* _Problem requirements_: Can you restate the lines of the entries below, word for word, from the first one through the line that includes "def ChecksIndex (s"?

══════

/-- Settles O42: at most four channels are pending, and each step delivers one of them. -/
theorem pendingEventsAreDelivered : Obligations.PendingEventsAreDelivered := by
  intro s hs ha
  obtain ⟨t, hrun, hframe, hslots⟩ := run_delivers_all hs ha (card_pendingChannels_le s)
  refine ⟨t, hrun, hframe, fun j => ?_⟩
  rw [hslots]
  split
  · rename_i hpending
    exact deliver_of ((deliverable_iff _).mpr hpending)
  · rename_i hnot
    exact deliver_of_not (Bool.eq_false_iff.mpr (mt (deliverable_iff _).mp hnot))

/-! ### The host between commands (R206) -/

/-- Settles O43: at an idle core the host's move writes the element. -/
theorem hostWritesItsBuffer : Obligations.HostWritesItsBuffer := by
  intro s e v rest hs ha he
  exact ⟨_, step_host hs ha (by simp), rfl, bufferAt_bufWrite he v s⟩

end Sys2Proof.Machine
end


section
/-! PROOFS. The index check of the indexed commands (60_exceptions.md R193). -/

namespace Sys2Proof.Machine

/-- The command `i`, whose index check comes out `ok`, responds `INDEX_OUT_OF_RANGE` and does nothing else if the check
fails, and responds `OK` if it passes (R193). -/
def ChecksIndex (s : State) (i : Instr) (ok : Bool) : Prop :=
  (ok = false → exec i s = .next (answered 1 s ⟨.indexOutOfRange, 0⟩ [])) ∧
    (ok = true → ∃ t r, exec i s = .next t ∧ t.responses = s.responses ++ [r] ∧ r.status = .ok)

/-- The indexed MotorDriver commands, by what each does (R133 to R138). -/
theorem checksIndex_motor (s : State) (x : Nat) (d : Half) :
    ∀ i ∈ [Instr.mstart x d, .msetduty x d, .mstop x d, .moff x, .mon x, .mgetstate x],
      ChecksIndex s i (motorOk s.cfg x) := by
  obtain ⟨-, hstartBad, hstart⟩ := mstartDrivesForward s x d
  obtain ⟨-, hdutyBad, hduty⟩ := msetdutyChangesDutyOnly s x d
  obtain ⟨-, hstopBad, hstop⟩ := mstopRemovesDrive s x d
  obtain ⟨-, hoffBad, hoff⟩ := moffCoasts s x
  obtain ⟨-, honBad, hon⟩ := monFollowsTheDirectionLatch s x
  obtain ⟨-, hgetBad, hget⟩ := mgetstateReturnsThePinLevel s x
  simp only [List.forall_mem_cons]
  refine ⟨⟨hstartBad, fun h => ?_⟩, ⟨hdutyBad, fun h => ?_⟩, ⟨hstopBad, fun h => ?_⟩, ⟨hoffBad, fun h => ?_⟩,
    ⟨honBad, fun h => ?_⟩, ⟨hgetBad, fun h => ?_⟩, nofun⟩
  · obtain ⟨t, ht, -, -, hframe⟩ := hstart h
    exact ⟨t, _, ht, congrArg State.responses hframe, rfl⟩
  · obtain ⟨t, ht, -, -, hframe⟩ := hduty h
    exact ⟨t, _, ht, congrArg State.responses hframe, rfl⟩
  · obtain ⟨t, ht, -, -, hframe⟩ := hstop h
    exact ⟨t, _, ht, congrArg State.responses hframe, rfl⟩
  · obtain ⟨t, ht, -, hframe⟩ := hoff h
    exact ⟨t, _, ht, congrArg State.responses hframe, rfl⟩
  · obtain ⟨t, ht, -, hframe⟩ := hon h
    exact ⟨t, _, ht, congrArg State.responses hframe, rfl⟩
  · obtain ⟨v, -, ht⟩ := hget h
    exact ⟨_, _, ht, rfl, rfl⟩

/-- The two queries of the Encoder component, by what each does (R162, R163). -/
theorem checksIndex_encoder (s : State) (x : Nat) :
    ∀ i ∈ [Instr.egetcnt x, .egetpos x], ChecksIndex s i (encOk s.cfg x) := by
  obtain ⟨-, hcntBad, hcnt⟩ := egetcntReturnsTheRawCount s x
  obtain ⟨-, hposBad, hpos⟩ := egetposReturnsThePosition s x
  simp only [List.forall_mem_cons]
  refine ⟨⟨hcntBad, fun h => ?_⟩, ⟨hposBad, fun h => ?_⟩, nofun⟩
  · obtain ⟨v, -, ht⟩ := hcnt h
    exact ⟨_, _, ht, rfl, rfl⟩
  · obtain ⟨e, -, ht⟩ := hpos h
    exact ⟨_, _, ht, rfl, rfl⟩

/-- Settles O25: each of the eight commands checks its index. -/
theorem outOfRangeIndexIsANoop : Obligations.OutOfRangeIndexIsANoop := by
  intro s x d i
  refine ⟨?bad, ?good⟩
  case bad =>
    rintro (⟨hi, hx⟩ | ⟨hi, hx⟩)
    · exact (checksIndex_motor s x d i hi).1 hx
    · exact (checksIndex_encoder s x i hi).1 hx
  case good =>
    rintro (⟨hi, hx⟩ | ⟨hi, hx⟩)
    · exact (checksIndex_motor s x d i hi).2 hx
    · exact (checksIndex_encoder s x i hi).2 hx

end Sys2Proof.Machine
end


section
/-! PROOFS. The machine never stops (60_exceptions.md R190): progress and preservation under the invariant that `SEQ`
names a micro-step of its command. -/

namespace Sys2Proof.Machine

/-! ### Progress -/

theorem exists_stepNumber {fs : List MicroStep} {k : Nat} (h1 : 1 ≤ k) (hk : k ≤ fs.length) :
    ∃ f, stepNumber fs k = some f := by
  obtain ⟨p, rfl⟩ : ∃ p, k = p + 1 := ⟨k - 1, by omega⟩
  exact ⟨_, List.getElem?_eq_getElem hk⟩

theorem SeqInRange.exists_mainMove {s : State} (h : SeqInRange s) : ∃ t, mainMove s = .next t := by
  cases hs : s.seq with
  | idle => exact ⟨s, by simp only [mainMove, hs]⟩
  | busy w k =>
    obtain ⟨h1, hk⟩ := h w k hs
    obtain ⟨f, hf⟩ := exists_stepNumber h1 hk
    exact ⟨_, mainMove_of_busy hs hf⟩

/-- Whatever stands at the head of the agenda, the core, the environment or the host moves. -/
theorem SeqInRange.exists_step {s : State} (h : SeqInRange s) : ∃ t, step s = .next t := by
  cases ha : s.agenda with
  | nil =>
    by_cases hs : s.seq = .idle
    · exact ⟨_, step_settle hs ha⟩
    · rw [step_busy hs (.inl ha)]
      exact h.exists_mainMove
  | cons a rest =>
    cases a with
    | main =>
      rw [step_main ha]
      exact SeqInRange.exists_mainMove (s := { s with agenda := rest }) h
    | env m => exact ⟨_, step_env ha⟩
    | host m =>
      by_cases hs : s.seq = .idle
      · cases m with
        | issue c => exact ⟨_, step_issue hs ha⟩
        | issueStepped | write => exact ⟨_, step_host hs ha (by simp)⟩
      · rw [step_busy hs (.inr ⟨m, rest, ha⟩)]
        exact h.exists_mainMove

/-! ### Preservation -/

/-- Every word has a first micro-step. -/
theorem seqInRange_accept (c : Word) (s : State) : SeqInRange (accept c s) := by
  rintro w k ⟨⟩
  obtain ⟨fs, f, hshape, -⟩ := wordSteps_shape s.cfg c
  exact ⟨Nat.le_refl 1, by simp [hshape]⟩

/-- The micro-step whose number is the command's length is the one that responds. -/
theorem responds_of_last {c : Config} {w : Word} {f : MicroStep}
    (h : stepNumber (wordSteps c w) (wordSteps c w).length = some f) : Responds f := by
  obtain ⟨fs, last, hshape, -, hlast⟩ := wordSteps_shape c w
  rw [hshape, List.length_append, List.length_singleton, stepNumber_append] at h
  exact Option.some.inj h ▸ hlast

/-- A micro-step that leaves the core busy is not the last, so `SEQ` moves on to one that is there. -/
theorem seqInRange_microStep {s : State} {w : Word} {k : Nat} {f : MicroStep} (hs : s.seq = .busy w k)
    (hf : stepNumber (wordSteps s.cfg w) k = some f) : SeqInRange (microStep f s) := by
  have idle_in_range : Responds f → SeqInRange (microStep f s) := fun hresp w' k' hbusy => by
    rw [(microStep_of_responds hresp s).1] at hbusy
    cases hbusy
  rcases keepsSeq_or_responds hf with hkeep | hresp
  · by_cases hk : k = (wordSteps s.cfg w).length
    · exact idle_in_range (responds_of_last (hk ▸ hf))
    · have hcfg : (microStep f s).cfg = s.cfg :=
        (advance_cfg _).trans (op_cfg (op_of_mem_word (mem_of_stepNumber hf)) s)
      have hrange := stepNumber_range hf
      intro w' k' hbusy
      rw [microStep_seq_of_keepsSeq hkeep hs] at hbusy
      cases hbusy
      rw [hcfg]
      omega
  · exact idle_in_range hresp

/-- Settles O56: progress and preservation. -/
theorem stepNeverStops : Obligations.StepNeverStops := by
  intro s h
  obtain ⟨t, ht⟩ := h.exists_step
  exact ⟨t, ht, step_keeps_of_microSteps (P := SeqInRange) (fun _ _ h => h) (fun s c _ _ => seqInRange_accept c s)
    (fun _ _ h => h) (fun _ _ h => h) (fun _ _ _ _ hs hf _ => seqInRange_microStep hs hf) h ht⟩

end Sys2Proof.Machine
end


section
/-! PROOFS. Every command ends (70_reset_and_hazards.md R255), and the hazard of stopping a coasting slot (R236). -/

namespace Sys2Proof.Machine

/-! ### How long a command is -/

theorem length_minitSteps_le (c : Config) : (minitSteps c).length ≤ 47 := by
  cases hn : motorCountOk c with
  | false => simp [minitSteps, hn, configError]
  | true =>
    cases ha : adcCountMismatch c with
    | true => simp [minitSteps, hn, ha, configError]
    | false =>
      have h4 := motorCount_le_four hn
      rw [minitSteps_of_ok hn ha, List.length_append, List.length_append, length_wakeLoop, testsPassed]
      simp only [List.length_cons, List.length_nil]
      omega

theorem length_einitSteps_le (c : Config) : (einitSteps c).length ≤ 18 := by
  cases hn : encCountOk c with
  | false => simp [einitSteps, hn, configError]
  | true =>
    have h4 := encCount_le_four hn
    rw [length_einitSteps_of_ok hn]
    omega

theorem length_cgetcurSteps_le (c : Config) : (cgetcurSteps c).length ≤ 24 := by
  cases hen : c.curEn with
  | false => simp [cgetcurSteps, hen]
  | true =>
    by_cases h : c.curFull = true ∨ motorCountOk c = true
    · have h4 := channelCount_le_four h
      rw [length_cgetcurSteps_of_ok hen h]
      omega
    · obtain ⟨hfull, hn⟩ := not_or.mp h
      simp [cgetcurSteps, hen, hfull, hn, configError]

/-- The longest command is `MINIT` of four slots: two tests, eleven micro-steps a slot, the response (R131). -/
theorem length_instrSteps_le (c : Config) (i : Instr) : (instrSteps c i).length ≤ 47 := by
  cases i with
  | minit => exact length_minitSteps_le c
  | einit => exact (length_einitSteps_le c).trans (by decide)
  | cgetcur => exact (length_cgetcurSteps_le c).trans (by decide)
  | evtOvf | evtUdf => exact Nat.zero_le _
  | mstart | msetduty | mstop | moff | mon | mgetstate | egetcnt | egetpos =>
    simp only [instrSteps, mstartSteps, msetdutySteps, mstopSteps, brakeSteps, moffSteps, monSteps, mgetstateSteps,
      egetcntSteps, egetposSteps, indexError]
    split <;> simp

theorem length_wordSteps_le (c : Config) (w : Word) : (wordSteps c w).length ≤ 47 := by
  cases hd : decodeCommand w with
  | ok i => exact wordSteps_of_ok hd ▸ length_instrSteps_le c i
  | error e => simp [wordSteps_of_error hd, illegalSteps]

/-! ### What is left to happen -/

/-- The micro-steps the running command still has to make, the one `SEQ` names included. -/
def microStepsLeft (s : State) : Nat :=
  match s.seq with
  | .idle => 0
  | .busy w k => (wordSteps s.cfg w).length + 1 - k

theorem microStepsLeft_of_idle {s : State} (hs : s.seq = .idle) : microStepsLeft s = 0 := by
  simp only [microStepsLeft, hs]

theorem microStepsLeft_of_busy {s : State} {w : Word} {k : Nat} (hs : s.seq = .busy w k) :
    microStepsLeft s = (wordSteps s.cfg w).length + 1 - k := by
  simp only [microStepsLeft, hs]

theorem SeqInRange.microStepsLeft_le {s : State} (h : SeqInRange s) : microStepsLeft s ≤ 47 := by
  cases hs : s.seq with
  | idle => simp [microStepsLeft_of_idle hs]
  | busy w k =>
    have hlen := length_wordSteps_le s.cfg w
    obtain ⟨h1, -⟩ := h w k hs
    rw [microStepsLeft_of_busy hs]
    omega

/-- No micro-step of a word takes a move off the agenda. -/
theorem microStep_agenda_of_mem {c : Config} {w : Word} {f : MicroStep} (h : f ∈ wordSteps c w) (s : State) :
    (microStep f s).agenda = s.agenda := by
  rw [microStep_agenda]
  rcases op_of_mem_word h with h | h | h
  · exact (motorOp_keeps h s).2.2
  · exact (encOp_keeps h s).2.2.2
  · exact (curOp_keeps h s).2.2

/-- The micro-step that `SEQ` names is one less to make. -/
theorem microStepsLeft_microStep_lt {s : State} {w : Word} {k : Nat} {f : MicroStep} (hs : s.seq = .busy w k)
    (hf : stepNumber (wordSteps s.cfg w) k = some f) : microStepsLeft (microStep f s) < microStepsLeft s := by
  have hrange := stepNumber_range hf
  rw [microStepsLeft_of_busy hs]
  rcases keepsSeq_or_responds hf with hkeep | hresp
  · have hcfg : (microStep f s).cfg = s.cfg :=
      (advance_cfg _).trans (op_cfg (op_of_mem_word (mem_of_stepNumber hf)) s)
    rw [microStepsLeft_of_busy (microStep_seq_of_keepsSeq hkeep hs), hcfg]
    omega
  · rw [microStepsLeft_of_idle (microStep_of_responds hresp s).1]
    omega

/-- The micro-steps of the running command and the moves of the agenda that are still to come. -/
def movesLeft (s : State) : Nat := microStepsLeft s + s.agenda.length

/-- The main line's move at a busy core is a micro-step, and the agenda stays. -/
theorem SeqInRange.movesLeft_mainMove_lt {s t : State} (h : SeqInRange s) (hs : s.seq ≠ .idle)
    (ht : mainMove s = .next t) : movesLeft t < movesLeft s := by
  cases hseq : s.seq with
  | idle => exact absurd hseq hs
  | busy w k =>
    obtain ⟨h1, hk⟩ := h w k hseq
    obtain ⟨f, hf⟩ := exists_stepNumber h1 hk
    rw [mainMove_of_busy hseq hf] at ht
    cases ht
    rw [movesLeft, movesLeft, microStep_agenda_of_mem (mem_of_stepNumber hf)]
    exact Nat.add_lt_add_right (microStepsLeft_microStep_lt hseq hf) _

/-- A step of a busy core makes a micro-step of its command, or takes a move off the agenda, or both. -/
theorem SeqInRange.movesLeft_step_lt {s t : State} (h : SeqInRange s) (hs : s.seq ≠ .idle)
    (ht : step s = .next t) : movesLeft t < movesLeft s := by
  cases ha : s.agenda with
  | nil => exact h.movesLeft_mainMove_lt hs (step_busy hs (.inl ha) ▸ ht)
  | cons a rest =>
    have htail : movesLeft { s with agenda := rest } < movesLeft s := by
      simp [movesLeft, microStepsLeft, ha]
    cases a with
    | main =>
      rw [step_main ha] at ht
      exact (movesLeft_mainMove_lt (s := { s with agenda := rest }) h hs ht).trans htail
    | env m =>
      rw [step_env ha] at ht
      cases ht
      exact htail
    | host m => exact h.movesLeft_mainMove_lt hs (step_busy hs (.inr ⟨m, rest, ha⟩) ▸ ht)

══════

* _Answer space_:
/-- Settles O42: at most four channels are pending, and each step delivers one of them. -/
theorem pendingEventsAreDelivered : Obligations.PendingEventsAreDelivered := by
  intro s hs ha
  obtain ⟨t, hrun, hframe, hslots⟩ := run_delivers_all hs ha (card_pendingChannels_le s)
  refine ⟨t, hrun, hframe, fun j => ?_⟩
  rw [hslots]
  split
  · rename_i hpending
    exact deliver_of ((deliverable_iff _).mpr hpending)
  · rename_i hnot
    exact deliver_of_not (Bool.eq_false_iff.mpr (mt (deliverable_iff _).mp hnot))

/-! ### The host between commands (R206) -/

/-- Settles O43: at an idle core the host's move writes the element. -/
theorem hostWritesItsBuffer : Obligations.HostWritesItsBuffer := by
  intro s e v rest hs ha he
  exact ⟨_, step_host hs ha (by simp), rfl, bufferAt_bufWrite he v s⟩

end Sys2Proof.Machine
end


section
/-! PROOFS. The index check of the indexed commands (60_exceptions.md R193). -/

namespace Sys2Proof.Machine

/-- The command `i`, whose index check comes out `ok`, responds `INDEX_OUT_OF_RANGE` and does nothing else if the check
fails, and responds `OK` if it passes (R193). -/
def ChecksIndex (s : State) (i : Instr) (ok : Bool) : Prop :=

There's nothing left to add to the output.